Exercise data Start Marker

/-- Quads on which a model is whole-resident. -/
def residentOn (s : State) (p : Nat) (op : OpRef) (q : Nat) : Bool := match op with
  | .obj n _ => (quadOf s q).resident.any fun r => r.1 == p && r.2.1 == n
  | _ => false

/-- The quad that R62 names for a task of a tile or of near-bank units. Of several quads on which a model is whole-resident the lowest is
taken: R209 says `a quad` (DESIGN CHOICE, log 154). -/
def wantedQuad (s : State) (g : Graph) (k : Task) : Nat :=
  if k.typ = 0x10 then (entryQuad s g k).getD 0
  else if k.typ = 0x09 ∧ k.sub = 0 then
    match lowQuad fun q => residentOn s g.pen (opd k 0) q && !(tilesFor s q true).isEmpty with
    | some q => q
    | none => quadByBytes s g ((ranges s g k).filter fun r => !r.out && r.op != opd k 0)
  else quadByBytes s g (ranges s g k)

/-- The quad where a task runs, or whose pool serves it (R62, R51): the lowest that can when the one named cannot. -/
def placeQuad (s : State) (g : Graph) (k : Task) (kind : UnitKind) : Option Nat :=
  match kind with
  | .tile =>
    let can (q : Nat) : Bool := !(tilesFor s q (arrayTask s g k)).isEmpty
    let q := wantedQuad s g k
    if can q then some q else lowQuad can
  | .nearBank =>
    let can (q : Nat) : Bool := !(stacksOf s q).isEmpty
    let q := wantedQuad s g k
    if can q then some q else lowQuad can
  | .drover => some 0
  | _ => lowQuad fun q => !(tilesOf s q).isEmpty && !(stacksOf s q).isEmpty

/-- The tile of a quad with the fewest issued and unfinished tasks, ties to the lower number; none while each holds 2,048. -/
def placeTile (s : State) (q : Nat) (arr : Bool) : Option Nat :=
  match argMin (fun t => (tileOf s t).tasks.length) (tilesFor s q arr) with
  | some t => if (tileOf s t).tasks.length < 2048 then some t else none
  | none => none

/-- The channel of a FLASH task: that of its first unit (R62). -/
def placeChannel (s : State) (g : Graph) (k : Task) : Nat :=
  let op := if k.typ = 0x1C then opd k 0 else opd k 1
  match opSeg s g.pen (some g) op 0 with
  | .unit l _ => ((lbaUnit s l).map (·.1)).getD 0
  | _ => 0

/-- Whether a Drover DMA channel can take a COPY (R372, R388). -/
def copyChannel (s : State) (n : Nat) : Bool :=
  decide (n < s.drover.dmaCh) && (dmaOf s n).inService && !(dmaOf s n).testing

/-- UNIT kind and number of a placement (R69): none when no unit takes the task now. -/
def placeUnit (s : State) (g : Graph) (k : Task) (kind : UnitKind) (q channel : Nat) : Option (Nat × Nat) :=
  match kind with
  | .tile => if (quadOf s q).binStage = 0 then (placeTile s q (arrayTask s g k)).map fun t => (1, t) else none
  | .engine => some (2, placeChannel s g k)
  | .dma => if copyChannel s channel then some (3, channel) else none
  | .drover => some (0, 0)
  | .nearBank => some (3, q)
  | .flue => some (3, (routePort s (ctxOf s (par k 0 10)).peer).getD 0)

/-- Whether operands that the type's chapter gives as none are none (R109, R127, R169, R212). -/
def spareBad (s : State) (g : Graph) (k : Task) : Bool :=
  let used : List Nat := match k.typ with
    | 0x08 => [0, 1, 2, 3, 4]
    | 0x09 => if k.sub = 0 then (match paramBlock s g k 32 with
        | .ok b => if (runParamOf b).outKind = 2 then [0, 1, 2, 3] else [0, 1, 2]
        | .err _ => [0, 1, 2, 3]) else if k.sub = 1 then [0, 1] else [0]
    | 0x10 => if k.sub = 1 then [0, 1, 2, 3, 4, 5] else [0, 1, 2, 3, 4]
    | 0x11 => 5 :: List.range (par k 32 3)
    | _ => [0, 1, 2, 3, 4, 5]
  (List.range 6).any fun i => !(i ∈ used) && opd k i != .none

/-- A task that its chapter leaves unpredictable for what its operands are: shorter than its parameters ask for, or given where
none is (R109, R128, R183, R225). INSERT and DELETE, and near-bank sequences, look at theirs as they run. -/
def operandsBad (s : State) (g : Graph) (k : Task) : Bool :=
  decide (k.typ ∈ [0x08, 0x09, 0x0A, 0x10, 0x11, 0x18, 0x19]) && g.remote.isNone &&
    ((if k.typ = 0x11 then !opFits s g (opd k 5) (resultBytes (par k 0 32)) else shortOps s g k) || spareBad s g k)

/-- The output bytes that a task's own overlaps leave unpredictable (R109, R128, R183, R254). -/
def clashOf (s : State) (g : Graph) (k : Task) : List (OpRef × Nat) :=
  if k.typ = 0x0C then
    (match nbuProg s g k with
      | (some p, _) => sharedAll (nbuIns k p) (nbuOuts k p)
      | _ => [])
  else ownClash s g k

/-! Limits at issue (R98, R123). -/

/-- Whether a quad-mode selection waits for a store on a quad (R123, R124). -/
def quadWaits (s : State) (q : Nat) : Bool :=
  decide (4 ≤ (quadOf s q).quadSel.length) && (allTasks s).any fun x =>
    x.2.2.st == .ready && quadMode (selectK s x.2.1 x.2.2) && placeQuad s x.2.1 x.2.2 .tile == some q

/-- Whether the owning chapters' limits let a task issue on a quad. -/
def limitsAllow (s : State) (g : Graph) (k : Task) (q : Nat) : Bool :=
  let n := selectK s g k
  (!quadMode n || decide ((quadOf s q).quadSel.length < 4)) &&
  (!streamMode n || decide (sumBy (fun x => x.2.streamSel.length) s.quads < 16)) &&
  (!(k.typ == 0x10 && k.sub == 0 && namesFlashIndex s g k) || decide (s.drover.flashWalks.length < 128))

/-! Paging (R65). -/

/-- Whether a bale has a copy in a quad that a task can pin. -/
def resident (s : State) (q : Nat) (b : BaleId) : Bool := (copyOf s b q).any fun c => c.st != .filling

/-- The bales of a range that are homed on flash or in host memory, the first 8 (R65, R66). -/
def rangeBales (s : State) (g : Graph) (r : Rng) : List BaleId :=
  let n := match r.len with
    | some n => ceilDiv (firstOff r.op + n) bale
    | none => 1
  (List.range (min 8 (max 1 n))).filterMap fun j => baleAt s g.pen g.acc r.op (if j = 0 then 0 else j * bale - firstOff r.op)

/-- The first bales of the operands that must be paged before a task issues (R65). -/
def firstBales (s : State) (g : Graph) (k : Task) : List BaleId :=
  ((pagedOps s g k).filterMap fun o => firstBale s g.pen g.acc o).foldl addNew ([] : List BaleId)

/-- The bales that a task pins from its issue on: up to 8 of each operand (R65, R66). -/
def pagedBales (s : State) (g : Graph) (k : Task) : List BaleId :=
  (((ranges s g k).filter fun r => r.op ∈ pagedOps s g k).flatMap (rangeBales s g)).foldl addNew (firstBales s g k)

/-- The bales of its output ranges among them. -/
def outputBales (s : State) (g : Graph) (k : Task) : List BaleId :=
  (((ranges s g k).filter fun r => r.out && r.op ∈ pagedOps s g k).flatMap (rangeBales s g)).foldl addNew ([] : List BaleId)

/-- Moves begun for the bales that are absent (R65); one for which no slot can be had waits (R66). -/
def pageIn (s : State) (t : TaskId) (g : Graph) (q : Nat) (l : List BaleId) : State :=
  l.foldl (fun s b => if resident s q b then s else (startFill s g.pen q b t).getD s) s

Exercise data End Marker

- What the task requires:
The answer must be every line of the entries that includes the word "getD".

- Exercise output:
  if k.typ = 0x10 then (entryQuad s g k).getD 0
  | .unit l _ => ((lbaUnit s l).map (·.1)).getD 0
  | .flue => some (3, (routePort s (ctxOf s (par k 0 10)).peer).getD 0)
  l.foldl (fun s b => if resident s q b then s else (startFill s g.pen q b t).getD s) s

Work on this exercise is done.